The algorithm repeats the previous two steps until the centroids no longer move or the maximum number of iterations is reached. The final result is a set of “k” clusters, where each data point belongs to the cluster with the closest centroid.
K-means in R is pretty simple - only one line of code is needed to perform the analysis, if the data are ready for analysis.
First, we set.seed. As k-means is an iterative algorithm, that starts in a random point, it matters where this point is. Usually, the only thing happening if the seed is changed, is that the order of the clusters change - but this can be annoying enough that you would want to avoid it! To ensure, that we get the same results every time we run the algorithm, we set the seed, and keep it that way throughout the analysis.
As a start, we only use two variables (specified in the code as “VarietyTotal” & “TotalPorkWeek”, from the dataset pork), as this is easy to interpret. Below is shown an example with both 2 and 3 clusters (“centers = _“).
The “nstart”-input specifies, that the clustering will start at 25 different random points, and selects the best. Doing this will help getting the same result every time, especially if data are less clustered by nature. For details on the algorithm type ?kmeans to get help.
Note, the set.seed(123) is only for reproducibility and hence only nice-to-know.
km.cluster3 <- kmeans(pork[, c("VarietyTotal", "TotalPorkWeek")], centers = 3,nstart = 25)
km.cluster2 <- kmeans(pork[, c("VarietyTotal", "TotalPorkWeek")], centers = 2,nstart = 25)
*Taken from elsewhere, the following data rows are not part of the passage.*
-- ==== Sys2Proof/Machine/Verify.lean ====
section
/-! DEFINITION. The verifier and the command VERIFY (spec/43_verifier.md). -/

namespace Sys2Proof.Machine

/-- The comparison: the lengths, then the OR of all byte XORs with no early exit (R103). -/
def ctEqual (a b : List Byte) : Bool :=
  if a.length ≠ b.length then false
  else (List.zip a b).foldl (fun acc p => acc ||| (p.1 ^^^ p.2)) (0 : Byte) == 0

/-- `T_o = (T_BASE + o) mod 2^64` for the offset `o = i - d` (R107). -/
def windowStep (tBase : TimeStep) (d i : Nat) : TimeStep := tBase + BitVec.ofInt 64 ((i : Int) - (d : Int))

/-- The window's next offset (R107). -/
def State.nextOffset (s : State) : State := { s with winI := s.winI + 1 }

/-- The loop of R110 over the `n` offsets that are left, from offset WIN_I on: it ends at the first match (R108), at the
end of the window, or, still BUSY, with a request in flight that is not answered (R123). -/
def verifyLoop : Nat → State → State
  | 0, s => s.finish .none false 0
  | n + 1, s =>
    match s.askHmac (windowStep s.tBase s.disc s.winI) with
    | (none, s') => s'
    | (some d, s') =>
      if ctEqual (codeOfDigest d) s'.cand then s'.finish .none true 0
      else verifyLoop n s'.nextOffset

/-- Where the window stands: at offset -d, or at the offset whose request is still in flight. -/
def State.winStart (s : State) : Nat := if s.hmacReq.isSome then s.winI else 0

/-- The number of offsets in the window (R107). -/
def State.windowSize (s : State) : Nat := 2 * s.disc + 1

/-- The decoded secret is KEY and the window stands at its start (R97, R107). -/
def State.startWindow (s : State) (k : List Byte) : State := { s with key := k, winI := s.winStart }

/-- VERIFY (R110), on the step that accept resolved (R95). -/
def execVerify (s : State) : Host.Outcome State Fault Refusal :=
  if s.overCap then .next (s.raise .capacity)
  else if s.candLen ≠ 6 then .next (s.finish .none false 0)
  else
    match s.decodedText with
    | none => .next (s.finish .none false 0)
    | some k => .next (verifyLoop (s.windowSize - s.winStart) (s.startWindow k))

end Sys2Proof.Machine
end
First, we run a clustering with the function kmeans for the dataset pork. We will use the two variables “VarietyTotal” & “TotalPorkWeek” to calculate the three best clusters, and we will choose the random centers 25 times, by specifying the argument nstart. You can off course change this number yourself. We save it as km.cluster3 (remember you choose this name). Secondly, we run almost the same clustering, changing only the name and the number of centers to 2.
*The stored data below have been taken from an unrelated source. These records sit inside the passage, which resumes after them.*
/-! `finish` -/
@[simp] theorem finish_phase (e : Err) (r : Bool) (n : Nat) : (s.finish e r n).phase = .idle := rfl
@[simp] theorem finish_done (e : Err) (r : Bool) (n : Nat) : (s.finish e r n).done = true := rfl
@[simp] theorem finish_result (e : Err) (r : Bool) (n : Nat) : (s.finish e r n).result = r := rfl
@[simp] theorem finish_err (e : Err) (r : Bool) (n : Nat) : (s.finish e r n).err = e := rfl
@[simp] theorem finish_irqEn (e : Err) (r : Bool) (n : Nat) : (s.finish e r n).irqEn = s.irqEn := rfl
@[simp] theorem finish_inLen (e : Err) (r : Bool) (n : Nat) : (s.finish e r n).inLen = s.inLen := rfl
@[simp] theorem finish_outLen (e : Err) (r : Bool) (n : Nat) : (s.finish e r n).outLen = BitVec.ofNat 32 n := rfl
@[simp] theorem finish_genLen (e : Err) (r : Bool) (n : Nat) : (s.finish e r n).genLen = s.genLen := rfl
@[simp] theorem finish_discrepancy (e : Err) (r : Bool) (n : Nat) : (s.finish e r n).discrepancy = s.discrepancy := rfl
@[simp] theorem finish_candLen (e : Err) (r : Bool) (n : Nat) : (s.finish e r n).candLen = s.candLen := rfl
@[simp] theorem finish_cand0 (e : Err) (r : Bool) (n : Nat) : (s.finish e r n).cand0 = s.cand0 := rfl
@[simp] theorem finish_cand1 (e : Err) (r : Bool) (n : Nat) : (s.finish e r n).cand1 = s.cand1 := rfl
@[simp] theorem finish_tstepLo (e : Err) (r : Bool) (n : Nat) : (s.finish e r n).tstepLo = s.tstepLo := rfl
@[simp] theorem finish_tstepHi (e : Err) (r : Bool) (n : Nat) : (s.finish e r n).tstepHi = s.tstepHi := rfl
@[simp] theorem finish_stepUsedLo (e : Err) (r : Bool) (n : Nat) : (s.finish e r n).stepUsedLo = s.stepUsedLo := rfl
@[simp] theorem finish_stepUsedHi (e : Err) (r : Bool) (n : Nat) : (s.finish e r n).stepUsedHi = s.stepUsedHi := rfl
@[simp] theorem finish_inBuf (e : Err) (r : Bool) (n : Nat) : (s.finish e r n).inBuf = s.inBuf := rfl
@[simp] theorem finish_outBuf (e : Err) (r : Bool) (n : Nat) : (s.finish e r n).outBuf = s.outBuf := rfl
@[simp] theorem finish_latchedCmd (e : Err) (r : Bool) (n : Nat) : (s.finish e r n).latchedCmd = 0 := rfl
@[simp] theorem finish_tBase (e : Err) (r : Bool) (n : Nat) : (s.finish e r n).tBase = 0 := rfl
@[simp] theorem finish_key (e : Err) (r : Bool) (n : Nat) : (s.finish e r n).key = [] := rfl
@[simp] theorem finish_winI (e : Err) (r : Bool) (n : Nat) : (s.finish e r n).winI = 0 := rfl
@[simp] theorem finish_hmacReq (e : Err) (r : Bool) (n : Nat) : (s.finish e r n).hmacReq = s.hmacReq := rfl
@[simp] theorem finish_rngReq (e : Err) (r : Bool) (n : Nat) : (s.finish e r n).rngReq = s.rngReq := rfl
@[simp] theorem finish_rst (e : Err) (r : Bool) (n : Nat) : (s.finish e r n).rst = s.rst := rfl
@[simp] theorem finish_unsupported (e : Err) (r : Bool) (n : Nat) : (s.finish e r n).unsupported = s.unsupported := rfl
@[simp] theorem finish_params (e : Err) (r : Bool) (n : Nat) : (s.finish e r n).params = s.params := rfl
@[simp] theorem finish_busRsp (e : Err) (r : Bool) (n : Nat) : (s.finish e r n).busRsp = s.busRsp := rfl
@[simp] theorem finish_genI (e : Err) (r : Bool) (n : Nat) : (s.finish e r n).genI = 0 := rfl
@[simp] theorem finish_hmacSent (e : Err) (r : Bool) (n : Nat) : (s.finish e r n).hmacSent = s.hmacSent := rfl
@[simp] theorem finish_rngSent (e : Err) (r : Bool) (n : Nat) : (s.finish e r n).rngSent = s.rngSent := rfl
@[simp] theorem finish_events (e : Err) (r : Bool) (n : Nat) : (s.finish e r n).events = s.events := rfl
@[simp] theorem finish_clockFeed (e : Err) (r : Bool) (n : Nat) : (s.finish e r n).clockFeed = s.clockFeed := rfl
@[simp] theorem finish_rngFeed (e : Err) (r : Bool) (n : Nat) : (s.finish e r n).rngFeed = s.rngFeed := rfl
@[simp] theorem finish_hmacLeft (e : Err) (r : Bool) (n : Nat) : (s.finish e r n).hmacLeft = s.hmacLeft := rfl
@[simp] theorem finish_rngLeft (e : Err) (r : Bool) (n : Nat) : (s.finish e r n).rngLeft = s.rngLeft := rfl
@[simp] theorem finish_clockDraws (e : Err) (r : Bool) (n : Nat) : (s.finish e r n).clockDraws = s.clockDraws := rfl
@[simp] theorem finish_rngDraws (e : Err) (r : Bool) (n : Nat) : (s.finish e r n).rngDraws = s.rngDraws := rfl
@[simp] theorem finish_outDraws (e : Err) (r : Bool) (n : Nat) : (s.finish e r n).outDraws = s.outDraws := rfl
@[simp] theorem finish_resets (e : Err) (r : Bool) (n : Nat) : (s.finish e r n).resets = s.resets := rfl

/-! `raise` -/
@[simp] theorem raise_phase (e : Err) : (s.raise e).phase = .idle := rfl
@[simp] theorem raise_done (e : Err) : (s.raise e).done = true := rfl
@[simp] theorem raise_result (e : Err) : (s.raise e).result = false := rfl
@[simp] theorem raise_err (e : Err) : (s.raise e).err = e := rfl
@[simp] theorem raise_irqEn (e : Err) : (s.raise e).irqEn = s.irqEn := rfl
@[simp] theorem raise_inLen (e : Err) : (s.raise e).inLen = s.inLen := rfl
@[simp] theorem raise_outLen (e : Err) : (s.raise e).outLen = 0 := rfl
@[simp] theorem raise_genLen (e : Err) : (s.raise e).genLen = s.genLen := rfl
@[simp] theorem raise_discrepancy (e : Err) : (s.raise e).discrepancy = s.discrepancy := rfl
@[simp] theorem raise_candLen (e : Err) : (s.raise e).candLen = s.candLen := rfl
@[simp] theorem raise_cand0 (e : Err) : (s.raise e).cand0 = s.cand0 := rfl
@[simp] theorem raise_cand1 (e : Err) : (s.raise e).cand1 = s.cand1 := rfl
@[simp] theorem raise_tstepLo (e : Err) : (s.raise e).tstepLo = s.tstepLo := rfl
@[simp] theorem raise_tstepHi (e : Err) : (s.raise e).tstepHi = s.tstepHi := rfl
@[simp] theorem raise_stepUsedLo (e : Err) : (s.raise e).stepUsedLo = s.stepUsedLo := rfl
@[simp] theorem raise_stepUsedHi (e : Err) : (s.raise e).stepUsedHi = s.stepUsedHi := rfl
@[simp] theorem raise_inBuf (e : Err) : (s.raise e).inBuf = s.inBuf := rfl
@[simp] theorem raise_outBuf (e : Err) : (s.raise e).outBuf = s.outBuf := rfl
@[simp] theorem raise_latchedCmd (e : Err) : (s.raise e).latchedCmd = 0 := rfl
@[simp] theorem raise_tBase (e : Err) : (s.raise e).tBase = 0 := rfl
@[simp] theorem raise_key (e : Err) : (s.raise e).key = [] := rfl
@[simp] theorem raise_winI (e : Err) : (s.raise e).winI = 0 := rfl
@[simp] theorem raise_hmacReq (e : Err) : (s.raise e).hmacReq = s.hmacReq := rfl
@[simp] theorem raise_rngReq (e : Err) : (s.raise e).rngReq = s.rngReq := rfl
@[simp] theorem raise_rst (e : Err) : (s.raise e).rst = s.rst := rfl
@[simp] theorem raise_unsupported (e : Err) : (s.raise e).unsupported = s.unsupported := rfl
@[simp] theorem raise_params (e : Err) : (s.raise e).params = s.params := rfl
@[simp] theorem raise_busRsp (e : Err) : (s.raise e).busRsp = s.busRsp := rfl
@[simp] theorem raise_genI (e : Err) : (s.raise e).genI = 0 := rfl
@[simp] theorem raise_hmacSent (e : Err) : (s.raise e).hmacSent = s.hmacSent := rfl
@[simp] theorem raise_rngSent (e : Err) : (s.raise e).rngSent = s.rngSent := rfl
@[simp] theorem raise_events (e : Err) : (s.raise e).events = s.events := rfl
@[simp] theorem raise_clockFeed (e : Err) : (s.raise e).clockFeed = s.clockFeed := rfl
@[simp] theorem raise_rngFeed (e : Err) : (s.raise e).rngFeed = s.rngFeed := rfl
@[simp] theorem raise_hmacLeft (e : Err) : (s.raise e).hmacLeft = s.hmacLeft := rfl
@[simp] theorem raise_rngLeft (e : Err) : (s.raise e).rngLeft = s.rngLeft := rfl
@[simp] theorem raise_clockDraws (e : Err) : (s.raise e).clockDraws = s.clockDraws := rfl
@[simp] theorem raise_rngDraws (e : Err) : (s.raise e).rngDraws = s.rngDraws := rfl
@[simp] theorem raise_outDraws (e : Err) : (s.raise e).outDraws = s.outDraws := rfl
@[simp] theorem raise_resets (e : Err) : (s.raise e).resets = s.resets := rfl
10.1.2 Initial characterization of clusters
Below are some of the outputs, that you can get from the clustering. Here you can see the size of the clusters as well as the positions of their centroids. Positions here means the value of the centroid for each variable. For example, below we see, that the cluster 1’s centriod has a value for VarietyTotal of 25.04562. Size means the number of members in each cluster.
Here for 3 clusters:
## VarietyTotal TotalPorkWeek
## 1 27.10061 22.969634
## 2 22.85949 4.957372
## 3 27.26288 11.343699
## [1] 328 548 757
… and for 2 clusters:
## VarietyTotal TotalPorkWeek
## 1 25.04562 7.571986
## 2 27.28738 20.140544
## [1] 1118 515
Centers will give you the average values for the variables “VarietyTotal” & “TotalPorkWeek” in the center of each of the three (in km.cluster3) clusters. Size will give you the the number of members per cluster. It is a good idea to check that the clusters are not too uneven in number of members. The third line above is just another way of asking for the size of the clusters in km.cluster3. All command are repeated for the km.cluster2; that is the cluster analysis with two clusters, you made and saved above.
10.1.3 Vizualization of the clusters
It is, however, a lot easier to understand clustering, when it is visualized. Below is shown two different ways of plotting the clusters - one using the build-in plotting function, and one using the package ggplot2. ggplot2 maybe looks a bit more complicated, but has a lot of functions built into it, which means that it can be nice to learn!
Try to make the plots yourself, and try to see what happens if you change different inputs.
Using Basic R-plotting
plot(TotalPorkWeek ~ VarietyTotal, data = pork, col = km.cluster3[["cluster"]] + 1)
points(km.cluster3[["centers"]], pch = 20, cex = 1.3)
The first line creates a scatter plot, by plotting the variables TotalPorkWeek on the y-axis and VarietyTotal on the x-axis. points() function adds the cluster centers as points from the km.clusters3 object to the existing scatter plot. The pch argument specifies the point type, and the cex argument controls the size of the point.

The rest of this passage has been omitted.